The most recent edition of the Trucking Conditions Index (TCI) issued this week by freight transportation consultancy FTR was ominous in the sense that COVID-19 has wreaked havoc on the trucking market, with more of the same in the cards looking ahead.
According to FTR, a TCI reading above zero represents an adequate trucking environment, with readings above 10 indicating that volumes, prices and margin are in a good range for carriers.
The March TCI (the most recent month for which data is available) came in at -8.69. FTR said that this reading represents the beginning of negative readings, which will likely lead to the worst quarter on record.
As for April, the firm said it expects the month to post the worst likely reading, due to COVID-19-related lockdowns before there is a return to improvement, even though those improvements are likely to remain negative. And it added that it does not anticipate any positive TCI readings until mid-2021, with the pace of the economic recovery still uncertain.

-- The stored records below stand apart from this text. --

/-- R343, R347, R349, R350: the messages of a collective record. When no record of the die has anything else to do, a start reads the record that may start next;
a request waits for a record to open, or is served block by block; a block that arrives settles its place, with its bytes or invalid, or
faults an exact record; a done is counted; a deadline that has passed settles every block of a lossy record and faults an exact one.
Delays are free values (log entry 8); readiness at each replay is the model's reading (log entry 36). -/
def Obligations.CollectiveEvents : Prop :=
  ∀ (s : Machine.State) (h : HalRec) (d : CollHdr), s.hal h.rid = some h →
    (s.collWaiting h.die = [] → (∀ g ∈ s.halyard, s.collWritable g = false ∧ ∀ e, g.hdr = some e → s.tellable g e = []) →
      s.collNext h.die = some h →
      exec (.collRecordStart h.die) s = .next ((s.onHal h.rid fun g => { g with stage := .running, started := s.now }).collRead
        { h with stage := .running, started := s.now }))
    ∧ (∀ r, r ∉ s.collHeld →
      (s.server r = none → s.servedOut r = false → exec (.collRequestArrive r) s = .next { s with collHeld := s.collHeld ++ [r] })
      ∧ (s.server r = some h → s.halMay h false = false → exec (.collRequestArrive r) s = .next { s with collHeld := s.collHeld ++ [r] })
      ∧ (s.server r = some h → s.halMay h false = true → canonical r.src = false →
        exec (.collRequestArrive r) s = .next ((List.range (r.bytes / 128)).foldl (fun s j => s.reply r j .notServed) s))
      ∧ (∀ l t, s.server r = some h → s.halMay h false = true → canonical r.src = true →
        s.paged ⟨.collRequestArrive r, .r, none⟩ h.die h.asid (va56 r.src) r.bytes 5 = (.ok l, t) →
        exec (.collRequestArrive r) s = .next ((List.range (r.bytes / 128)).foldl (fun s j => s.serveBlock h r l j) t)))
    ∧ (h.hdr = some d → h.stage = .running → h.fresh = true →
      (∀ b : CollBlock, b.rid = h.rid →
        let settles := fun (v : Option (List Byte)) =>
          let t := s.settle h.rid (b.xfer * d.nblk + b.blk) v
          ∃ g, t.hal h.rid = some g ∧ (find h.blocks (b.xfer * d.nblk + b.blk) = none → find g.blocks (b.xfer * d.nblk + b.blk) = some v)
            ∧ (t.collWritable g = false → exec (.collBlockArrive b) s = .next t)
            ∧ (t.collWritable g = true → exec (.collBlockArrive b) s = .next (t.collWrite g))
        (∀ data, b.fate = .good data → settles (some data))
        ∧ (b.fate = .notServed → d.lossy = true → settles none)
        ∧ (b.fate = .notServed → d.lossy = false → exec (.collBlockArrive b) s = .next (s.collFault h.rid collectivePeer)))
      ∧ (∀ die key rank, (s.halyard.find? fun h => decide (h.die = die) && decide (h.stage ≠ .complete) && h.answers key && !h.dones.contains rank) = some h →
        exec (.collDoneArrive die key rank) s = .next ((s.onHal h.rid fun h => { h with dones := h.dones ++ [rank] }).collComplete h.rid))
      ∧ (d.deadline ≠ 0 → h.started + d.deadline ≤ s.now →
        exec (.collDeadline h.die h.rid) s = .next (if d.lossy then s.expire h d else s.collFault h.rid collectiveDeadline)))
    ∧ (∀ die key rank, (∀ g ∈ s.halyard, g.die ≠ die) →
        exec (.collDoneArrive die key rank) s = .next { s with collDones := s.collDones ++ [(die, key, rank)] })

“Despite a brief grocery restocking surge, overall trucking market conditions in March were the worst since the Great Recession,” said Avery Vise, FTR vice president of trucking, in a statement. “However, once we have all the data for April, March will seem like the good ol’ days by comparison. Trucking conditions certainly will improve beyond April, but the outlook remains uncertain both in demand and capacity as consumers, businesses, and trucking companies navigate an unprecedented contraction-and-restart dynamic that is further complicated by an ongoing health crisis and enormous financial support from Washington.”